As someone who’s been around for over half a century, I couldn’t imagine how adversely impacted my learning would be if I only listened to people who were older than me. If I carried the belief that there’s nothing I can learn from anyone who’s younger than me, I’d be willingly disconnecting myself from the wisdom and knowledge of a significant portion of the world population. What an awful way to move through life!
If sense a negative attitude bubbling up when you have the opportunity to learn from someone younger, check yourself. You may be on the cusp of throwing away a perfectly good learning experience.
How foolish it would be to miss an opportunity to learn something valuable, simply because pride and ego deafen your ears to voices younger than your own.
I’ve been playing the electric bass for almost 3 years now, and one thing I really enjoy is getting the sheet music for a song I like and learning how to play it. While it’s fun, as well as rewarding, to learn to play a favorite song, what’s especially cool is to take what I’ve learned about one song and apply it to another.
I’m blessed to be able to play electric bass for our worship team at church. The song charts we use at church show us the basic chords (notes) we should play, but otherwise there’s a lot of room to be creative. As I was discussing a section of a favorite song I was learning (Limelight by Rush) with my bass instructor, he showed me how I could apply the same concepts that were being used in this section of Limelight to a song I’ll be playing in church this week. I was totally blown away, as well as excited about the possibilities this opened up for me.
I think most skills we learn have application beyond the context we learn them in. Concepts learned to master one skill are often transferable across other disciplines and scenarios. Being aware of this allows us to multiply the impact of what we learn by applying it broadly beyond the context it was learned in.
The next time you learn something new, think about how you can apply the concepts beyond the context in which it was learned.
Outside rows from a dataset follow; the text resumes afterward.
-- ==== Sys2Proof/Laws/Safety.lean ====
section
/-! SUPPORT. The small lemmas of the terms that the claims use: counting steps, and which codes have a stepping plan. -/

namespace Sys2Proof.Machine

open Sys2Proof

@[simp] theorem StepCounter.plus_width (c : StepCounter) (n : Nat) : (c.plus n).width = c.width := rfl

theorem StepCounter.plus_count (c : StepCounter) (n : Nat) :
    (c.plus n).count.toNat = (c.count.toNat + n) % 2 ^ c.width := by
  show (c.count + BitVec.ofNat c.width n).toNat = _
  rw [BitVec.toNat_add]; simp

@[simp] theorem StepCounter.plus_zero (c : StepCounter) : c.plus 0 = c := by
  cases c; simp [StepCounter.plus]

theorem StepCounter.next_eq_plus (c : StepCounter) : c.next = c.plus 1 := rfl

theorem StepCounter.next_plus (c : StepCounter) (n : Nat) : (c.plus n).next = c.plus (n + 1) := by
  cases c with
  | mk w b =>
    show (⟨w, b + BitVec.ofNat w n + 1⟩ : StepCounter) = ⟨w, b + BitVec.ofNat w (n + 1)⟩
    rw [BitVec.ofNat_add, BitVec.add_assoc]; rfl

/-- The motor step executes where the plan is enabled and the count of its direction is not zero (R150). -/
theorem State.wouldStep_iff (s : State) : s.wouldStep = true ↔ s.plan.en = true ∧ s.plan.stepCount ≠ 0 := by
  unfold State.wouldStep State.planEn State.budget
  rw [Bool.and_eq_true, decide_eq_true_eq]

end Sys2Proof.Machine
end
You’ll start to see possibilities and solutions where they didn’t exist before.
On New Year’s Day, my wife and I spent some time discussing the events and activities we’d like to do in 2020. At one point as we were listing off places we wanted to go and things we wanted to do, my wife said, “We need to get these on the calendar.” She was exactly right! So that’s what we did.
It’s amazing to me how much we can miss out on (exciting things that we actually want to do) simply because we are not intentional about getting them scheduled and making them happen. Something changed when we wrote these things on the calendar. This simple act affirmed our commitment to them. By putting the event/activity on the calendar, we’ve said, “Yes, this is something we will do!”
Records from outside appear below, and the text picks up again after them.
/-! ## The select line (R35 (c)) -/

/-- The level of the select line that R35 (c) gives for a frame position and `busy`: low is selected. -/
def selectLevel (k : Nat) (busy : Bool) : Bool := if k = 0 then !busy else if k = Config.frameLen then busy else false

theorem selectLevel_zero (busy : Bool) : selectLevel 0 busy = !busy := rfl

theorem selectLevel_frameLen (busy : Bool) : selectLevel Config.frameLen busy = busy := rfl

theorem selectLevel_between {k : Nat} (h0 : k ≠ 0) (h10 : k ≠ Config.frameLen) (busy : Bool) :
    selectLevel k busy = false := by
  rw [selectLevel, if_neg h0, if_neg h10]

theorem not_selectedWhen (r : Regs) : (!selectedWhen r) = selectLevel r.k.val r.busy := by
  have hk : r.k.val ≤ Config.frameLen := Nat.le_of_lt_succ r.k.isLt
  by_cases h0 : r.k.val = 0
  · simp [selectedWhen, h0, selectLevel_zero]
  · by_cases h10 : r.k.val = Config.frameLen
    · simp [selectedWhen, h10, selectLevel_frameLen]
    · have hlo : 1 ≤ r.k.val := Nat.one_le_iff_ne_zero.2 h0
      have hhi : r.k.val ≤ 9 := Nat.le_of_lt_succ (lt_of_le_of_ne hk h10)
      simp [selectedWhen, hlo, hhi, selectLevel_between h0 h10]

/-- The select line is where `k` and `busy` say. -/
def SelectLine (s : State) : Prop := s.sel_n = selectLevel s.k.val s.busy

theorem Inv.selectLine {s : State} (h : Inv s) : SelectLine s := h.select_line.trans (not_selectedWhen s.toRegs)

theorem sameLink.selectLine {s t : State} (h : sameLink s t) (hs : SelectLine s) : SelectLine t := by
  obtain ⟨hk, hbusy, hsel, -, -⟩ := h
  rw [SelectLine, hk, hbusy, hsel, hs]

/-- While a poll that exchanges a byte is open the sensor is selected (R205). -/
theorem SelectLine.sel_n_of_exchange {s : State} (h : SelectLine s) (hb : s.busy = true) (hk : s.k.val < Config.frameLen) :
    s.sel_n = false := by
  rw [h, hb]
  by_cases h0 : s.k.val = 0
  · rw [h0]; rfl
  · exact selectLevel_between h0 hk.ne true

/-- Beginning a poll drives the line at the two ends of the frame; ending one moves `k` to where the line already is. -/
theorem PollEffect.selectLine {ew : EventWord} {s t : State} (h : PollEffect ew s t) (hs : SelectLine s) : SelectLine t := by
  cases h with
  | ignored => exact hs
  | begun =>
    rw [SelectLine, State.beginPoll_sel_n, State.beginPoll_k, State.beginPoll_busy]
    by_cases h0 : s.k.val = 0
    · rw [if_pos h0, h0]; rfl
    · by_cases h10 : s.k.val = Config.frameLen
      · rw [if_neg h0, if_pos h10, h10]; rfl
      · rw [if_neg h0, if_neg h10, selectLevel_between h0 h10, hs, selectLevel_between h0 h10]
  | stored _ hb hk =>
    rw [SelectLine, State.endPoll_sel_n, State.storeByte_sel_n, hs.sel_n_of_exchange hb hk, State.endPoll_k, State.endPoll_busy,
      selectLevel, if_neg (Nat.succ_ne_zero s.k.val), ite_self]
  | committed _ hb hk => rw [SelectLine, State.endPoll_sel_n, State.commitAngle_sel_n, hs, hb, hk]; rfl

/-! ## The frame buffer's form and the planner's ports (the model's own data) -/

theorem PollEffect.frame_wf {ew : EventWord} {s t : State} (h : PollEffect ew s t) (hs : Memory.wf s.frame = true) :
    Memory.wf t.frame = true := by
  cases h with
  | ignored | begun | committed => exact hs
  | stored => exact Memory.write_wf _ _ _ hs

theorem edgeNext_ports_plan (ew : EventWord) (s : State) : (edgeNext ew s).ports.plan = (edgeNext ew s).plan := by
  cases hr : rstBit ew with
  | true => rw [edgeNext_of_rst s hr]; exact (State.resetWith_plan s.totalW).symm
  | false => rw [edgeNext, hr]; rfl

/-- R35 (e) holds by the type of `coil`. -/
theorem coil_bits_mem_patterns (c : Coil) : c.bits = 0x0#4 ∨ c.bits ∈ coilPatterns := by
  cases c <;> decide

/-! ## The invariant -/

theorem inv_resetWith (totalW : Nat) : Inv (State.resetWith totalW) where
  select_line := rfl
  coil_pattern := .inl rfl
  frame_canonical := rfl
  ports_current := (State.resetWith_plan totalW).symm

/-- Settles O51: the state after reset for every `TOTAL_W`, R7's default among them. -/
theorem invariantHoldsAtReset : Obligations.InvariantHoldsAtReset := ⟨inv_resetWith Config.totalWDefault, inv_resetWith⟩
So often our failure to commit the time to something is the major obstacle that keeps it from being realized. What is it that you’d like to do in 2020? Is there somewhere you’d like to go or something you’d like to accomplish? If so, I’d encourage you to get it scheduled before your calendar fills up.
Commit time to those things that are important for you to achieve in 2020. Otherwise you’ll get to December 31, 2020 and realize that your lack of being intentional has caused you to miss out on what otherwise might have been an spectacular year.
“The best way to succeed in life is to act on the advice you give others.” ~ Unknown
Have you ever observed a behavior in another person and found yourself either thinking, or actually telling them, how you feel they could have better-handled the situation? If so, here’s a news flash for you (and for me as well!): Unless someone asks you for your opinion, they aren’t interested in hearing your advice.
I don’t normally appreciate unsolicited advice from others, so why would I think someone else would be receptive to unsolicited advice from me?
My best option is to take my own advice and work on myself versus trying to fix others. Because ultimately, the only person I have control over… is me.